ACTIVITY> Where the records below reach the line containing "(h : regBit", start transcribing, and end with the line containing "emit := t.emit, pending := q", exactly and with nothing else added.

DATA RECORDS section start

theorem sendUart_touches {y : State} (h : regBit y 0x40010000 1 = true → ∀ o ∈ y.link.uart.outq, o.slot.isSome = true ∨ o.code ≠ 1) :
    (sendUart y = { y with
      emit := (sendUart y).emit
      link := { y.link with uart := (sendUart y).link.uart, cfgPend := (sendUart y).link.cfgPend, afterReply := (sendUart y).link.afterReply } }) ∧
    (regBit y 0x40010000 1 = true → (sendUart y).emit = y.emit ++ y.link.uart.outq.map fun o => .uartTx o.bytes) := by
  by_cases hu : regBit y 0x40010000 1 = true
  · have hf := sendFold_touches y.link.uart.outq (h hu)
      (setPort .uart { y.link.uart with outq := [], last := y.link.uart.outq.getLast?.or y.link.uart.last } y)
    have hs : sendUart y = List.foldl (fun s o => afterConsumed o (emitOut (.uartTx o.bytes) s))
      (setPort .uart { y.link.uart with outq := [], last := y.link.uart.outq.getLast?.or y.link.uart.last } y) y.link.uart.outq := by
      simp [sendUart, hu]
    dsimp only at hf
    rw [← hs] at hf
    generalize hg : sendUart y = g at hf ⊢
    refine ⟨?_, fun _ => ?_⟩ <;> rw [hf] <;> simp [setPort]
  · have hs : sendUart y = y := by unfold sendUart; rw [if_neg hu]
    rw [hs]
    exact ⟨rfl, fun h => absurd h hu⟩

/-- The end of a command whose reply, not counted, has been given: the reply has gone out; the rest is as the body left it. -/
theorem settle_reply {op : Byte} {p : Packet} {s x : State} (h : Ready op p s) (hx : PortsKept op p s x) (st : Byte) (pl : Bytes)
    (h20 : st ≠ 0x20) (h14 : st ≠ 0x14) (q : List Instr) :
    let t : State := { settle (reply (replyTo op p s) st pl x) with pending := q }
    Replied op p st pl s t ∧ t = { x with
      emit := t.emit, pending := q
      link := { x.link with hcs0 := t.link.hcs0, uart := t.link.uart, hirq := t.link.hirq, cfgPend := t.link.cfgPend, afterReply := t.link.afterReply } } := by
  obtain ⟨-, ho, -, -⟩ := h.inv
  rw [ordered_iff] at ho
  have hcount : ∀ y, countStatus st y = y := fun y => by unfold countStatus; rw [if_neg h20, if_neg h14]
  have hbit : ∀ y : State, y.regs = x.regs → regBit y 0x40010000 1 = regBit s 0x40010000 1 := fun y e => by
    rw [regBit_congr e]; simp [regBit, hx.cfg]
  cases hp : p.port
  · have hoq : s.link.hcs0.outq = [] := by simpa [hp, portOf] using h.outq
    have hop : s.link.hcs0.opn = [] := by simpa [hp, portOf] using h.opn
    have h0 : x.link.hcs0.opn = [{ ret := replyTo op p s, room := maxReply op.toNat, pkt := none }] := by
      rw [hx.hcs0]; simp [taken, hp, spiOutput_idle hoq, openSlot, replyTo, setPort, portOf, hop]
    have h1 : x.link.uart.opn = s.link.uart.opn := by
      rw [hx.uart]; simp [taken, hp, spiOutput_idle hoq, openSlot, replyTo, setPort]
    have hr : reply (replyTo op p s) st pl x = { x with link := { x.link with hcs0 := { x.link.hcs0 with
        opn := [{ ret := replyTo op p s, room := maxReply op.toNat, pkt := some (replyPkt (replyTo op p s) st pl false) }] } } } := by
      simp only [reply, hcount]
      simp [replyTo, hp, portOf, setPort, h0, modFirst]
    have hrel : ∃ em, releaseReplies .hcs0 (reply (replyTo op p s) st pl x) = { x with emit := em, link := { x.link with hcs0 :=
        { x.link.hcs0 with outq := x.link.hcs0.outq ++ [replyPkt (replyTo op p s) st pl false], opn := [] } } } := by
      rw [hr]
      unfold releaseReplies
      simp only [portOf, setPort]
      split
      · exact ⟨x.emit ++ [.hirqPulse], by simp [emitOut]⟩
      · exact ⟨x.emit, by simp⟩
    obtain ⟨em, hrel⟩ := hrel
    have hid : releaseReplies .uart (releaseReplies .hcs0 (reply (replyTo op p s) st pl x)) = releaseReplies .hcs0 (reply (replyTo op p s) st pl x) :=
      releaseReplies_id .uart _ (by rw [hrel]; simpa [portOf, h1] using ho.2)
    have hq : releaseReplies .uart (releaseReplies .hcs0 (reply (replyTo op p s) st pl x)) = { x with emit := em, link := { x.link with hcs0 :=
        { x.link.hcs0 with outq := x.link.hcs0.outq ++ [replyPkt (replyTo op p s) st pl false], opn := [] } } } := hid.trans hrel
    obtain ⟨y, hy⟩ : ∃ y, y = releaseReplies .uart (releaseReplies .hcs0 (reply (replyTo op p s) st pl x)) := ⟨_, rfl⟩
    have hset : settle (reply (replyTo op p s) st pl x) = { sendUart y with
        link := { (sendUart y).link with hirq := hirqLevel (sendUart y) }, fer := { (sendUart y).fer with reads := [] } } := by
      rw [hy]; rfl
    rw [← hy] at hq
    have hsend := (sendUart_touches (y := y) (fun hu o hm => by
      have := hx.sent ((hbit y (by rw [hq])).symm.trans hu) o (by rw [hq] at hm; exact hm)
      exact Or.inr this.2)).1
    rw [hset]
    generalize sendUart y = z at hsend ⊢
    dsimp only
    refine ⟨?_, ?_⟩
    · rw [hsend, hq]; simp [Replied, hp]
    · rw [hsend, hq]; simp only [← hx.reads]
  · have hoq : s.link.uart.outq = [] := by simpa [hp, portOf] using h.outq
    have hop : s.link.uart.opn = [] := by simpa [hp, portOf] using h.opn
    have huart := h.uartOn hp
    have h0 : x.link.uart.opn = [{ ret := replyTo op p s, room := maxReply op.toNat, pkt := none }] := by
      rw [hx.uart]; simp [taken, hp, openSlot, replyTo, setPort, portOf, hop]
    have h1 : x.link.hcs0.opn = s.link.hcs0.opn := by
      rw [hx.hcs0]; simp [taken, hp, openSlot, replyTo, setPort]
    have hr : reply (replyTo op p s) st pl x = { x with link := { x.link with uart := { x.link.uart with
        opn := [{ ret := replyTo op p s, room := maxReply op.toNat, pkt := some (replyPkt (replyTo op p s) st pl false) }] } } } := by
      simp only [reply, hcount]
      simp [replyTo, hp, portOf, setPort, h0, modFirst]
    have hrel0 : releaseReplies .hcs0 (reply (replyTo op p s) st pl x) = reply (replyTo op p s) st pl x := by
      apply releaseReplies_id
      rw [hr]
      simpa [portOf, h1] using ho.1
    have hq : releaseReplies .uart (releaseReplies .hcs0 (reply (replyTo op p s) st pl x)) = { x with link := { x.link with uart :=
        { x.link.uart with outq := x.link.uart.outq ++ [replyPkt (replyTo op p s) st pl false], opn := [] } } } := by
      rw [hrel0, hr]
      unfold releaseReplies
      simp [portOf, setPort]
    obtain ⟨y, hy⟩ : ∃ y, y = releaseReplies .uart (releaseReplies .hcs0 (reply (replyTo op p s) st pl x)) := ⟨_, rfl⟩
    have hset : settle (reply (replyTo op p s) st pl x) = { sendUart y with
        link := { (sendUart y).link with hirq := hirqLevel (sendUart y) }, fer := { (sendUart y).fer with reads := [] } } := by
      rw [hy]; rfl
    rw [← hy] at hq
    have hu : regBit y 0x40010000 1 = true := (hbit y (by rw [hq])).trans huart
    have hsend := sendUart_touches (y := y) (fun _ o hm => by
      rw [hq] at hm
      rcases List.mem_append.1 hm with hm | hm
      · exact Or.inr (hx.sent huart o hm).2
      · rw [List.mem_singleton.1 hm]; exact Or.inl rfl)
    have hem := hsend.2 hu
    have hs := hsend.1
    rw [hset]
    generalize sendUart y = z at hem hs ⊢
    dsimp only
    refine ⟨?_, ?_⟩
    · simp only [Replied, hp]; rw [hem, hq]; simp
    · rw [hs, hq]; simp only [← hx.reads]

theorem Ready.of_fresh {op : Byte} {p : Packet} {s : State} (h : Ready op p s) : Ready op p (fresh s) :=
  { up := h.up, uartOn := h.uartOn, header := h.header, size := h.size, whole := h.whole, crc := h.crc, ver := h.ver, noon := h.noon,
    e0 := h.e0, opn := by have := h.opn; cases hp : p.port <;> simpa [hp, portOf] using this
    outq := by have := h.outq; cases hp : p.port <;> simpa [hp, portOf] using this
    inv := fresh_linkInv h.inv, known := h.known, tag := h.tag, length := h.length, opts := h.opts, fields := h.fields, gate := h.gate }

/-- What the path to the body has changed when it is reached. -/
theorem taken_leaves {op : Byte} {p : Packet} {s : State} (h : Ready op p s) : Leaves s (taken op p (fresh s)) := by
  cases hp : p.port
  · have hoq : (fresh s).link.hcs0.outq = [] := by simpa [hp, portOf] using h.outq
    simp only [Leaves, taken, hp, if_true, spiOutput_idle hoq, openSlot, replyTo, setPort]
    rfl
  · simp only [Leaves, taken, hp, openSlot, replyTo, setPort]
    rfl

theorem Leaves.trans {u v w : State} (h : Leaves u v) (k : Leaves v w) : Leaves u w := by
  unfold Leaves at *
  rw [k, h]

DATA RECORDS section end
DATA RECORDS section start

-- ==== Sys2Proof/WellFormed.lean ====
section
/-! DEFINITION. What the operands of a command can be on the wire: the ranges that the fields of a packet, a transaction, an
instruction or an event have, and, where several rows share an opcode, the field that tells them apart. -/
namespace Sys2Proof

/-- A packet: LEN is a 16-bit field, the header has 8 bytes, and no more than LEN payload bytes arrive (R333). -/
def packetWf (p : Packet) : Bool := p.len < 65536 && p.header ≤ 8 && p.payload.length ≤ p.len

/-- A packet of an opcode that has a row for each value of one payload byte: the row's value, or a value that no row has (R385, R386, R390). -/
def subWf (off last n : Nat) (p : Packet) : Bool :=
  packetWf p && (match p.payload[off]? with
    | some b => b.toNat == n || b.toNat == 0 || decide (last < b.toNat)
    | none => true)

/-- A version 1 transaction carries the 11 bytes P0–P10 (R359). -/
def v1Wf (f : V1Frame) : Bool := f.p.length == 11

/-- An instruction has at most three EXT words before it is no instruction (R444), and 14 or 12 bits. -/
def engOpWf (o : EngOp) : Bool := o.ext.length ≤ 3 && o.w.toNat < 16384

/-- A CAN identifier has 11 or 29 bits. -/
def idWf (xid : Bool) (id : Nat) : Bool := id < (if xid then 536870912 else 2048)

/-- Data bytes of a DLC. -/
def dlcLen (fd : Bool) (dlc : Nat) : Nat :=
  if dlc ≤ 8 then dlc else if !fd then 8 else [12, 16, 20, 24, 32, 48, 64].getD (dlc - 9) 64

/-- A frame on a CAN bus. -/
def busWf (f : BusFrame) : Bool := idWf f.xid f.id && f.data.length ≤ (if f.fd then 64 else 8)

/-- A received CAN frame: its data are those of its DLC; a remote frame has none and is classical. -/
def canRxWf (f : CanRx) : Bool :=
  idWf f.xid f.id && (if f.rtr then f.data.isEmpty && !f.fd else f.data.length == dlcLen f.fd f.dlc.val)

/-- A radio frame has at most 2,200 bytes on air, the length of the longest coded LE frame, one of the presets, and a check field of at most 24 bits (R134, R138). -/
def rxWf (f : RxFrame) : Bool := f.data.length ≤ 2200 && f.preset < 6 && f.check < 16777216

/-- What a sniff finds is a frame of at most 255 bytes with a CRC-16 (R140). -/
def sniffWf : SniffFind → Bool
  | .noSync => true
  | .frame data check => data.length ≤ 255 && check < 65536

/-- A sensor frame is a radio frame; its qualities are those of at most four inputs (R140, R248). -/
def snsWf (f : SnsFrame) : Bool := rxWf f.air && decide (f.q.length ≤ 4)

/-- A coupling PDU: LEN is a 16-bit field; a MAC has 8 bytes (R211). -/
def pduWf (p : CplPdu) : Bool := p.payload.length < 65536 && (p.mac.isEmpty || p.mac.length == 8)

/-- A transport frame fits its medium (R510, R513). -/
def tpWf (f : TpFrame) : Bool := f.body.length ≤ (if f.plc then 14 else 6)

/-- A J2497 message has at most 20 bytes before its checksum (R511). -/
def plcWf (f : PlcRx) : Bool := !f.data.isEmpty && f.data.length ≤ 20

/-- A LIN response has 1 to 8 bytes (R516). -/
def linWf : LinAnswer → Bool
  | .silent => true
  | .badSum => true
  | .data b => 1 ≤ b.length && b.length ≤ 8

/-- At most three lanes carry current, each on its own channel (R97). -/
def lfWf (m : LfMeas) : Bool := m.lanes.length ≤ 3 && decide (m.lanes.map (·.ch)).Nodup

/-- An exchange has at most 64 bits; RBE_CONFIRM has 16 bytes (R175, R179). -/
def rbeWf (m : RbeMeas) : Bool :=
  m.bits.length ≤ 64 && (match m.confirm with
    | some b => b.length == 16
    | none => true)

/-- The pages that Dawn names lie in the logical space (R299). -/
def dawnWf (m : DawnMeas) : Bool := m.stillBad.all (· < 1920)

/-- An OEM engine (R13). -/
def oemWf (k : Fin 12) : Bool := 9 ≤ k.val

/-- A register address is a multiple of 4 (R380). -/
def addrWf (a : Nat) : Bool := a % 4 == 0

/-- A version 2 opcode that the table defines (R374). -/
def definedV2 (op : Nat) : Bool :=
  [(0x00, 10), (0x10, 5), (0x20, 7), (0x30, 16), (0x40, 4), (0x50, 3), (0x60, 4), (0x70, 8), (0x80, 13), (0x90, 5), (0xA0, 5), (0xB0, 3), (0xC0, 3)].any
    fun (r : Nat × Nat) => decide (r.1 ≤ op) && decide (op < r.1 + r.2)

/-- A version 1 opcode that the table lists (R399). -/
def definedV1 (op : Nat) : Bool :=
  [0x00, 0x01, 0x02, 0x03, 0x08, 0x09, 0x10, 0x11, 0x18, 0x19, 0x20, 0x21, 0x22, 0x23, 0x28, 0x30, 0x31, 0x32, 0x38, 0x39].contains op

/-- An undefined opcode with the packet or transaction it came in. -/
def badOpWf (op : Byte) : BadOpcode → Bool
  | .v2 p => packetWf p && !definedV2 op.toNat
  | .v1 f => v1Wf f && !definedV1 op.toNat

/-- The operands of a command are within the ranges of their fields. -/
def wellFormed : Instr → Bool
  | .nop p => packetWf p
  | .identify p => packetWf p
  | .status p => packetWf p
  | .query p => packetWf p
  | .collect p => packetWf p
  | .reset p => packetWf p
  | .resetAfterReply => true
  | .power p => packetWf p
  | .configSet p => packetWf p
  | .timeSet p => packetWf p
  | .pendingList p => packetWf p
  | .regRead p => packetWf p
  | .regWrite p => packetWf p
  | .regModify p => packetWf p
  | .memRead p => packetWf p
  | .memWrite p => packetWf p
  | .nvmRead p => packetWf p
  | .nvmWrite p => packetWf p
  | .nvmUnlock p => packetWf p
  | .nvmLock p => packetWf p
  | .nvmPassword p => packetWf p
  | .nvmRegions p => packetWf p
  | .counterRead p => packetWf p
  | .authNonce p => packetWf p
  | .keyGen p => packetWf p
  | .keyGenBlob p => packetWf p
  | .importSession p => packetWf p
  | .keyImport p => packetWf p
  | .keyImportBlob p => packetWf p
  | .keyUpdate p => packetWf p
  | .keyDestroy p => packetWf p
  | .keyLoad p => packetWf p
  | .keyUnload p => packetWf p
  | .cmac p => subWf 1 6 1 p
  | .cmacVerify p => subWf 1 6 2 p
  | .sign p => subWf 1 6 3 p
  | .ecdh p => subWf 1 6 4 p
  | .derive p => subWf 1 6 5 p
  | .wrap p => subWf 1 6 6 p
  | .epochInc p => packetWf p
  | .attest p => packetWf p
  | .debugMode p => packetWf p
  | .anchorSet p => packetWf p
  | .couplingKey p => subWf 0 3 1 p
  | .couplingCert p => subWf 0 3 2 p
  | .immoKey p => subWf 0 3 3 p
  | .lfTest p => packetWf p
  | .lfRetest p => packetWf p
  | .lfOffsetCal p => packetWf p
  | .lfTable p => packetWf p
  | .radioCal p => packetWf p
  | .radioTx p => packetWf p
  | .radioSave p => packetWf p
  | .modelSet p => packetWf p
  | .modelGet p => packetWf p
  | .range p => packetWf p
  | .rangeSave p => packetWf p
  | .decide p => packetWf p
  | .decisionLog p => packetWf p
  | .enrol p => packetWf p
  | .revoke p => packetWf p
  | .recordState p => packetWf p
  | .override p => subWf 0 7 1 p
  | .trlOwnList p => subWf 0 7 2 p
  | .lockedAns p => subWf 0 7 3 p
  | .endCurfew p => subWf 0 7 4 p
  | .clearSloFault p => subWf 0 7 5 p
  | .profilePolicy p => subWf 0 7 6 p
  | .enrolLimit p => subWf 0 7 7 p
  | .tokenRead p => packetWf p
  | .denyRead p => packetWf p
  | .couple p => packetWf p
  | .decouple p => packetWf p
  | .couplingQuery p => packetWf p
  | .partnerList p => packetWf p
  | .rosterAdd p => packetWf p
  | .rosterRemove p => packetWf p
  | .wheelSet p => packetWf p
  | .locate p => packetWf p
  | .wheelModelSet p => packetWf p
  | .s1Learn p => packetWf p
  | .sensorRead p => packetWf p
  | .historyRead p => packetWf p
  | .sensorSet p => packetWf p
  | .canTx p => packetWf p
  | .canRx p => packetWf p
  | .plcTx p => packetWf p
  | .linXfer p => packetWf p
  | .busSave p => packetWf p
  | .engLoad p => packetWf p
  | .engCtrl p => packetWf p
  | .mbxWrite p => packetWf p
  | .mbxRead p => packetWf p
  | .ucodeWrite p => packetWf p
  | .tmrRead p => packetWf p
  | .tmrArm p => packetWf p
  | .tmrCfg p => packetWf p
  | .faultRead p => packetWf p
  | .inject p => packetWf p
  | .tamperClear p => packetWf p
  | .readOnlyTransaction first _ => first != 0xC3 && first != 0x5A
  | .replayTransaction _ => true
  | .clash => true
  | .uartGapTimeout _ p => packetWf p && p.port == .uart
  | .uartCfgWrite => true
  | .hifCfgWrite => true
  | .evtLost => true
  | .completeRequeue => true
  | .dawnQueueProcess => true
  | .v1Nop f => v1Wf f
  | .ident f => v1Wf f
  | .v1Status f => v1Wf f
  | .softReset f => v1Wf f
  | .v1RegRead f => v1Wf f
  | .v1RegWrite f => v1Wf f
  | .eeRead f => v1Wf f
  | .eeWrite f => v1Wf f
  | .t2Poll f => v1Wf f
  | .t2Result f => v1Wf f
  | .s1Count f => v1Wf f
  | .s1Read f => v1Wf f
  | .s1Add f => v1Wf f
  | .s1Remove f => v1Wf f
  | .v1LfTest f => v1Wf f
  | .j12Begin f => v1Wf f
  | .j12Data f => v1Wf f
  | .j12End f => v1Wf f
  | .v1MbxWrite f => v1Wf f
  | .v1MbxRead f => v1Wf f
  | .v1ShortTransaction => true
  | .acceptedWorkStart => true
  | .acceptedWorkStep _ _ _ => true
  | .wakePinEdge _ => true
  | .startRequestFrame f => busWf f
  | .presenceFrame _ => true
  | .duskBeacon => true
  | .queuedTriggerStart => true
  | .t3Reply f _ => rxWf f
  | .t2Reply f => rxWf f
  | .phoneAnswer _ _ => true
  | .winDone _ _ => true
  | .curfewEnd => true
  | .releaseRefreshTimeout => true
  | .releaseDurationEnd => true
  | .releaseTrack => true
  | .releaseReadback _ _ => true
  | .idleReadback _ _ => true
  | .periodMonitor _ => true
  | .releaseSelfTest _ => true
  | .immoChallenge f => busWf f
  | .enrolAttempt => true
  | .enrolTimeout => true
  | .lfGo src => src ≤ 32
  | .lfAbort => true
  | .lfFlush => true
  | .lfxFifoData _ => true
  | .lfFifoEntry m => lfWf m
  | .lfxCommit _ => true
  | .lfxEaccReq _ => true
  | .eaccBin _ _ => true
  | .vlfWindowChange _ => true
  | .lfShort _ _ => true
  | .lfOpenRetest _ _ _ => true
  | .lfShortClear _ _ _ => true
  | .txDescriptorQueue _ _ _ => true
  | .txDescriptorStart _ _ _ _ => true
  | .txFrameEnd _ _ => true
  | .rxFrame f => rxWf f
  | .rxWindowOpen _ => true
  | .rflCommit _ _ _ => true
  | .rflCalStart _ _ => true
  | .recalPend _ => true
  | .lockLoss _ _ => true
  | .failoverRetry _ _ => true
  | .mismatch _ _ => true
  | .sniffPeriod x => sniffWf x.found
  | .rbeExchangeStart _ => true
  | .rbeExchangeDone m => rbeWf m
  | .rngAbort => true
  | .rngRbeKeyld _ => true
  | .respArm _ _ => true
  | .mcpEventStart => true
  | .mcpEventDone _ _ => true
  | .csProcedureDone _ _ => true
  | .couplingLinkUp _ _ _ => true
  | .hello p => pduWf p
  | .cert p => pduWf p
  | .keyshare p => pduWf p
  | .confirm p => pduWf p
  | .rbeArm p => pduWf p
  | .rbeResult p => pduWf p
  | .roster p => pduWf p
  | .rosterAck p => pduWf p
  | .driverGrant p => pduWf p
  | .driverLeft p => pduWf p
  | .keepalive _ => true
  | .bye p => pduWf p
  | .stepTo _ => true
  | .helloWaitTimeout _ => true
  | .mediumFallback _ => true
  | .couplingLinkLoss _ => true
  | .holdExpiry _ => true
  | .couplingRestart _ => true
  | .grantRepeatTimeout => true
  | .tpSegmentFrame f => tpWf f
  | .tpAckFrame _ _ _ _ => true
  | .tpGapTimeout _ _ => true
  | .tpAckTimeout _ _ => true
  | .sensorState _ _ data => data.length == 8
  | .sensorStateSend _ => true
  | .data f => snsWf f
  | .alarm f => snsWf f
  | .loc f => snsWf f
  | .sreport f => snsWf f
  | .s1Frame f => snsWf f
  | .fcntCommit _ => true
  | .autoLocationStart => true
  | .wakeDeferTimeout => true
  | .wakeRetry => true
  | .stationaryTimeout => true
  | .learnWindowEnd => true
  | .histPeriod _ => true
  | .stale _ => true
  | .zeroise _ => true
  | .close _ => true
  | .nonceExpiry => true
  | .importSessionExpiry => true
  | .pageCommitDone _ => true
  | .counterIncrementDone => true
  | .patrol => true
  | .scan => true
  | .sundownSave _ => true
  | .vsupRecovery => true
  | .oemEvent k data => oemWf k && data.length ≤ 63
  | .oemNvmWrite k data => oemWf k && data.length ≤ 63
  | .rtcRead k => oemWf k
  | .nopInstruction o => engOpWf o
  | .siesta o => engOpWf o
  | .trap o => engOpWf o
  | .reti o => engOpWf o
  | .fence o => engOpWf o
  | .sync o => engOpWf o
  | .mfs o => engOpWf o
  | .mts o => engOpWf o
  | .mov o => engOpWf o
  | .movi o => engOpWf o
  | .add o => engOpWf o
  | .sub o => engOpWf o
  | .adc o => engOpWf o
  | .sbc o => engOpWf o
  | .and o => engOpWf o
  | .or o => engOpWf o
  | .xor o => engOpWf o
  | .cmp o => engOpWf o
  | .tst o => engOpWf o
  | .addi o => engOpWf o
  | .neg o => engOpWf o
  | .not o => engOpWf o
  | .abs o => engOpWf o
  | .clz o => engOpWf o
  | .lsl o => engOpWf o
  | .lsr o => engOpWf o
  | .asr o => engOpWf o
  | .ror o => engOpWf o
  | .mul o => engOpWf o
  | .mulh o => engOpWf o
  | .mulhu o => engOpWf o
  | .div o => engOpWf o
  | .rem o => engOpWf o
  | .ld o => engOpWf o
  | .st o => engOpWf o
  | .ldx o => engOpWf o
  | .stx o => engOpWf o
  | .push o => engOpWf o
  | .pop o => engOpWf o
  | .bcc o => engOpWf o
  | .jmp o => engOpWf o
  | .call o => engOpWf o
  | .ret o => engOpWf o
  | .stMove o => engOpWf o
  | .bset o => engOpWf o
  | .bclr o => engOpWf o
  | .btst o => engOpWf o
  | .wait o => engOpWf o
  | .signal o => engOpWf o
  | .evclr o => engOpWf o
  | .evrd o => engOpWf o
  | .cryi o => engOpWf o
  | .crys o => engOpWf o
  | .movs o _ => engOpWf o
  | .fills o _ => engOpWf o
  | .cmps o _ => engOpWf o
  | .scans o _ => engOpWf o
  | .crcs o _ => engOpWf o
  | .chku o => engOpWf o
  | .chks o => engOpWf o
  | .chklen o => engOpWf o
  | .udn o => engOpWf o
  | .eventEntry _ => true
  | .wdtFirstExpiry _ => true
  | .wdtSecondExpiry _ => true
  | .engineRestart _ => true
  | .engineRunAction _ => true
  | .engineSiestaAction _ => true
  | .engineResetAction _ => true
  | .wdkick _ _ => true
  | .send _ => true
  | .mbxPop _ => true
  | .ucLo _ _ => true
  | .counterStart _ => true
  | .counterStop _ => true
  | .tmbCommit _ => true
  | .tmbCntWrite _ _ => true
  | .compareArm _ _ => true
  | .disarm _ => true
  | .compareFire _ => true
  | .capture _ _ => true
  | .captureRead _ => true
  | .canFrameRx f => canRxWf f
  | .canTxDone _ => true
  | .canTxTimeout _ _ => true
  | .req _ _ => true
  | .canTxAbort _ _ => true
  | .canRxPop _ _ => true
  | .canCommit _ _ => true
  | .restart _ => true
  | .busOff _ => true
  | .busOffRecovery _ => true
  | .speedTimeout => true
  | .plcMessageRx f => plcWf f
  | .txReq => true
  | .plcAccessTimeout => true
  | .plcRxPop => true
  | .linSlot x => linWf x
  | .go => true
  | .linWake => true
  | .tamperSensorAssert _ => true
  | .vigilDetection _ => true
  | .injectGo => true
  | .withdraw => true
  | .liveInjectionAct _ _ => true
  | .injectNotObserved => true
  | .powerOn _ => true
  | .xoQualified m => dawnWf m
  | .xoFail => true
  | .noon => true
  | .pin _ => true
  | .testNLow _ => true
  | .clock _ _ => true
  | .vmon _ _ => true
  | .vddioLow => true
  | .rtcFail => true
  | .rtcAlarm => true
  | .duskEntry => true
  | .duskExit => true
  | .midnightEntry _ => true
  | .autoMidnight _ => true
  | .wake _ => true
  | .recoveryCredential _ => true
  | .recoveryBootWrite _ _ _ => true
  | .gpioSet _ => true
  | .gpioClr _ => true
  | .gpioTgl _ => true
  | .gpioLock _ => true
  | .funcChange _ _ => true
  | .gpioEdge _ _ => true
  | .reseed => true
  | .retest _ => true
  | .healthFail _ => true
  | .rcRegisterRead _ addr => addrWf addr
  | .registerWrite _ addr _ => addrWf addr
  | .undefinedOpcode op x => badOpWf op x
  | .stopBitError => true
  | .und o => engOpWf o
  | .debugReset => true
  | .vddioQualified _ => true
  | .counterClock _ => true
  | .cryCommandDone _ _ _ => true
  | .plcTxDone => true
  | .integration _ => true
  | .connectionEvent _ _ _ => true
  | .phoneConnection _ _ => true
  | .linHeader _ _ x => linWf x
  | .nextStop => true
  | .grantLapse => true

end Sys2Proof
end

DATA RECORDS section end

EXERCISE OUTPUT>
theorem sendUart_touches {y : State} (h : regBit y 0x40010000 1 = true → ∀ o ∈ y.link.uart.outq, o.slot.isSome = true ∨ o.code ≠ 1) :
    (sendUart y = { y with
      emit := (sendUart y).emit
      link := { y.link with uart := (sendUart y).link.uart, cfgPend := (sendUart y).link.cfgPend, afterReply := (sendUart y).link.afterReply } }) ∧
    (regBit y 0x40010000 1 = true → (sendUart y).emit = y.emit ++ y.link.uart.outq.map fun o => .uartTx o.bytes) := by
  by_cases hu : regBit y 0x40010000 1 = true
  · have hf := sendFold_touches y.link.uart.outq (h hu)
      (setPort .uart { y.link.uart with outq := [], last := y.link.uart.outq.getLast?.or y.link.uart.last } y)
    have hs : sendUart y = List.foldl (fun s o => afterConsumed o (emitOut (.uartTx o.bytes) s))
      (setPort .uart { y.link.uart with outq := [], last := y.link.uart.outq.getLast?.or y.link.uart.last } y) y.link.uart.outq := by
      simp [sendUart, hu]
    dsimp only at hf
    rw [← hs] at hf
    generalize hg : sendUart y = g at hf ⊢
    refine ⟨?_, fun _ => ?_⟩ <;> rw [hf] <;> simp [setPort]
  · have hs : sendUart y = y := by unfold sendUart; rw [if_neg hu]
    rw [hs]
    exact ⟨rfl, fun h => absurd h hu⟩

/-- The end of a command whose reply, not counted, has been given: the reply has gone out; the rest is as the body left it. -/
theorem settle_reply {op : Byte} {p : Packet} {s x : State} (h : Ready op p s) (hx : PortsKept op p s x) (st : Byte) (pl : Bytes)
    (h20 : st ≠ 0x20) (h14 : st ≠ 0x14) (q : List Instr) :
    let t : State := { settle (reply (replyTo op p s) st pl x) with pending := q }
    Replied op p st pl s t ∧ t = { x with
      emit := t.emit, pending := q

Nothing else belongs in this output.